[Start of Attachment]

/-- A program that fits is laid over the reset cells (R180). -/
theorem initializeWith_of_fits {p : List Byte} (h : p.length ≤ 3584) (font : Font) (s : State) :
    initializeWith font p s =
      (s.resetCells font).setMem ((s.resetCells font).mem.writeBytes Config.progBase p) :=
  if_neg (Nat.not_lt.2 h)

/-- Settles O11: none of the host's calls but `initialize` writes `run`, which it resets. -/
theorem faultedCoreStopsUntilReset : Obligations.FaultedCoreStopsUntilReset := by
  intro s hr
  refine ⟨step_faulted hr, hr, tickDown_toNat s.delay, tickDown_toNat s.sound, fun k => ⟨hr, rfl⟩, hr, rfl,
    fun font p hp => ?_⟩
  rw [initializeWith_of_fits hp]
  exact ⟨rfl, rfl⟩

/-! ### No step ends outside the states (R87, R152; log entry 3) -/

/-- Every instruction answers a next state: those that can fault answer the stopped state. -/
theorem exec_answers (i : Instr) (s : State) : ∃ t, exec i s = .next t := by
  cases i
  case ret => exact ⟨_, exec_ret_eq s⟩
  case call nnn => exact ⟨_, exec_call_eq nnn s⟩
  case drw x y n => exact ⟨_, exec_drw_eq x y n s⟩
  case ldB x => exact ⟨_, exec_ldB_eq x s⟩
  case stRegs x => exact ⟨_, exec_stRegs_eq x s⟩
  case ldRegs x => exact ⟨_, exec_ldRegs_eq x s⟩
  all_goals exact ⟨_, rfl⟩

/-- Settles O12: by the branches of the step. -/
theorem everyStepAnswersANextState : Obligations.EveryStepAnswersANextState := by
  intro s
  cases hr : s.run with
  | faulted => exact ⟨_, step_faulted hr⟩
  | awaitKey => exact ⟨_, step_awaitKey hr⟩
  | running =>
    cases hf : s.fetch with
    | none => exact ⟨_, step_of_fetch_none hr hf⟩
    | some w =>
      cases hd : decode w with
      | error r => exact ⟨_, step_of_decode_error hr hf hd⟩
      | ok i => exact step_of_decode_ok hr hf hd ▸ exec_answers i (s.setIr w)

/-! ### Where `pc` goes (R88, R89) -/

/-- The table of R88, for an instruction at a fetchable `pc` that does not stop the core. -/
theorem exec_pc_toNat {i : Instr} {s t : State} (h : exec i s = .next t) (ht : t.run ≠ .faulted)
    (hpc : s.pc.toNat ≤ 4094) (hslots : ∀ k : Fin 16, k.val < s.sp.val → (s.stack[k]).toNat ≤ 4094) :
    t.pc.toNat = pcAfter i s := by
  cases i
  case ret =>
    rw [exec_ret_eq] at h
    cases h
    split at ht
    · next hsp =>
      have hslot := hslots ⟨s.sp.val - 1, by omega⟩ (by simp; omega)
      simp only [Fin.getElem_fin] at hslot
      simp only [pcAfter, hsp, dite_true, State.setPc_pc, BitVec.toNat_add, BitVec.reduceToNat]
      omega
    · exact absurd rfl ht
  case call nnn =>
    rw [exec_call_eq] at h
    cases h
    split at ht
    · next hsp => simp only [hsp, dite_true, State.setPc_pc, zextAddr_toNat, pcAfter]
    · exact absurd rfl ht
  case jp nnn =>
    cases h
    exact zextAddr_toNat nnn
  case jpV0 nnn =>
    cases h
    simp only [State.setPc_pc, BitVec.toNat_add, zextByte_toNat, zextAddr_toNat, pcAfter]
    omega
  case seImm | seReg | skp =>
    cases h
    simp only [State.skipIf_pc_toNat hpc, pcAfter, beq_iff_eq, keyIs_iff]
  case sneImm | sneReg | sknp =>
    cases h
    refine (State.skipIf_not_pc_toNat hpc _).trans ?_
    simp only [pcAfter, beq_iff_eq, keyIs_iff]
  case ldVxK x =>
    cases h
    cases hk : s.key with
    | none =>
      rw [waitForKey_of_none hk]
      simp [pcAfter, hk]
    | some k =>
      rw [waitForKey_of_some hk]
      simpa [pcAfter, hk] using State.stepPc_pc_toNat hpc
  case drw | ldB | stRegs | ldRegs =>
    simp only [exec_drw_eq, exec_ldB_eq, exec_stRegs_eq, exec_ldRegs_eq] at h
    cases h
    split at ht
    · next hs =>
      rw [if_pos hs]
      exact State.stepPc_pc_toNat hpc
    · exact absurd rfl ht
  all_goals cases h; exact State.stepPc_pc_toNat hpc
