-- ==== Sys2Proof/Config.lean ====
section
/-!
DEFINITION. The parameters the spec leaves to the implementation (00_scope.md R6;
92_eei_decisions.md D11 to D15) and the free values. The parameters are plain data that State
carries, so that one model covers every choice; the free values are opaque constants.
-/

namespace Sys2Proof

/-- VARIANT (R6, D11): which of the two parts the machine is. -/
inductive Variant where
  | w65c816
  | w65c802
deriving DecidableEq, Repr

/-- BLOCK_MOVE_FINAL_C (R354, D13): the value of C when a block move ends. -/
inductive FinalC where
  /-- `$FFFF`, the default: the last decrement happens like the others. -/
  | ffff
  /-- `$0000`. -/
  | zero
deriving DecidableEq, Repr

/-- DECIMAL_ALU (R183, D14, U1): what ADC and SBC give with P.D = 1. -/
inductive DecimalAlu where
  /-- The digit-serial algorithm of R183, the default. -/
  | adopted
  /-- Only what any correct BCD adder gives: for operands that are valid BCD the result and the
  carry; V, and everything for other operands, is a free value (U1). -/
  | unspecified
deriving DecidableEq, Repr

/-- The parameters of one machine. They never change while it runs. -/
structure Config where
  variant : Variant
  /-- SPURIOUS_READS (R72, D12): the W65C802 reads the partly formed address when indexing crosses a page. -/
  spuriousReads : Bool
  blockMoveFinalC : FinalC
  decimalAlu : DecimalAlu
deriving DecidableEq, Repr

/-- The W65C816 with the spec's defaults (D11 to D14). DESIGN CHOICE, unsafe: notes/assumptions/5. -/
def Config.default : Config :=
  { variant := .w65c816, spuriousReads := false, blockMoveFinalC := .ffff, decimalAlu := .adopted }

/-- RESET_UNSPECIFIED (D15, U9): what reset leaves in the state it does not initialise. -/
structure ResetUnspecified where
  c : Word
  xl : Byte
  yl : Byte
  sl : Byte
  n : Bool
  v : Bool
  z : Bool
  carry : Bool
deriving DecidableEq, Repr, Inhabited

/-- The free values a RES- reset of a running machine leaves, one for each reset (R450 step 2, U9).
Nothing is known of them. Safe: notes/assumptions/2. -/
opaque Config.resetDraw : Nat → ResetUnspecified

/-- The free result, carry and V of decimal arithmetic where DECIMAL_ALU is not the adopted
algorithm (U1). Arguments: accumulator, operand as the adder gets it, carry in, 16 bits wide,
subtraction. Nothing is known of it. Safe: notes/assumptions/8. -/
opaque Config.decimalFree (a m : Word) (cin wide sub : Bool) : Word × Bool × Bool

/-- The free values of the labels an assembler cannot locate, which a linker gives (R102). Nothing is known of
them. Safe: notes/assumptions/36. -/
opaque Config.externalValue : List Char → BitVec 32

end Sys2Proof
end

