-- ==== Sys2Proof/Machine/Memory.lean ====
section
/-!
DEFINITION. Memory as plain data (20_memory.md R60 to R62): a list of (physical address, byte) cells
in one canonical form, addresses strictly rising and no cell equal to what an unlisted address reads
as, so that equal memories are equal lists; and the writes that reach it, the processor's and the platform's.
-/

namespace Sys2Proof.Machine

/-- The cells of memory that do not hold what an unlisted address reads as. -/
abbrev Memory := List Host.Cell

/-- What an address that no cell lists reads as. The spec leaves memory's contents to the platform
(D1). DESIGN CHOICE, unsafe: notes/assumptions/3. -/
def Memory.unlisted : Byte := 0x00

/-- The byte at an address. -/
def Memory.read : Memory → Nat → Byte
  | [], _ => Memory.unlisted
  | (k, b) :: rest, a => if k = a then b else if a < k then Memory.unlisted else Memory.read rest a

/-- Writes one byte and keeps the canonical form: writing what an unlisted address reads as removes
the cell. (The cells dropped behind it are none in a canonical list; dropping them makes a read after
a write right in every list.) -/
def Memory.write : Memory → Nat → Byte → Memory
  | [], a, b => if b = Memory.unlisted then [] else [(a, b)]
  | (k, v) :: rest, a, b =>
    if k < a then (k, v) :: Memory.write rest a b
    else
      let tail := if k = a then rest.dropWhile (fun cell => decide (cell.1 ≤ a)) else (k, v) :: rest
      if b = Memory.unlisted then tail else (a, b) :: tail

/-- The canonical form of the cells from a lowest allowed address on. -/
def Memory.wfFrom : Nat → Memory → Bool
  | _, [] => true
  | low, (k, b) :: rest => decide (low ≤ k) && decide (b ≠ Memory.unlisted) && Memory.wfFrom (k + 1) rest

/-- The canonical form: addresses strictly rising, no cell holding the unlisted value. -/
def Memory.wf (m : Memory) : Bool := Memory.wfFrom 0 m

/-- Every listed address lies below a bound: the end of the address space (R61). -/
def Memory.below (bound : Nat) (m : Memory) : Bool := m.all fun cell => decide (cell.1 < bound)

/-! ### The platform's part of the map (R62, D1) -/

/-- Addresses from `lo` to `hi`, both ends in it. -/
structure AddressRange where
  lo : Nat
  hi : Nat
deriving DecidableEq, Repr

/-- An address lies in one of the ranges. -/
def inRanges (l : List AddressRange) (a : Nat) : Bool := l.any fun r => decide (r.lo ≤ a) && decide (a ≤ r.hi)

/-- `Bus.write` (R62, D1): a byte of RAM is written; where the platform owns the address, as it does ROM and
device registers, the byte there stays what the platform set. notes/assumptions/4. -/
def Memory.put (owned : List AddressRange) (m : Memory) (a : Nat) (b : Byte) : Memory :=
  if inRanges owned a then m else m.write a b

/-- Bytes the platform sets, in order: what its devices answer from now on, what another bus master has
written (R62, D1, D17). A cell outside the address space sets nothing. -/
def Memory.setAll (bound : Nat) (m : Memory) : List Host.Cell → Memory
  | [] => m
  | cell :: rest => Memory.setAll bound (if cell.1 < bound then m.write cell.1 cell.2 else m) rest

/-- The two bytes at `a` and `a + 1` as a 16-bit value, low byte first (R63). -/
def Memory.word (m : Memory) (a : Nat) : Word := m.read (a + 1) ++ m.read a

end Sys2Proof.Machine
end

[End of Attachment]

▶ The task
Write out each line above that contains the word "values".

▶ Your solution
92_eei_decisions.md D11 to D15) and the free values. The parameters are plain data that State
carries, so that one model covers every choice; the free values are opaque constants.
/-- The free values a RES- reset of a running machine leaves, one for each reset (R450 step 2, U9).
/-- The free values of the labels an assembler cannot locate, which a linker gives (R102). Nothing is known of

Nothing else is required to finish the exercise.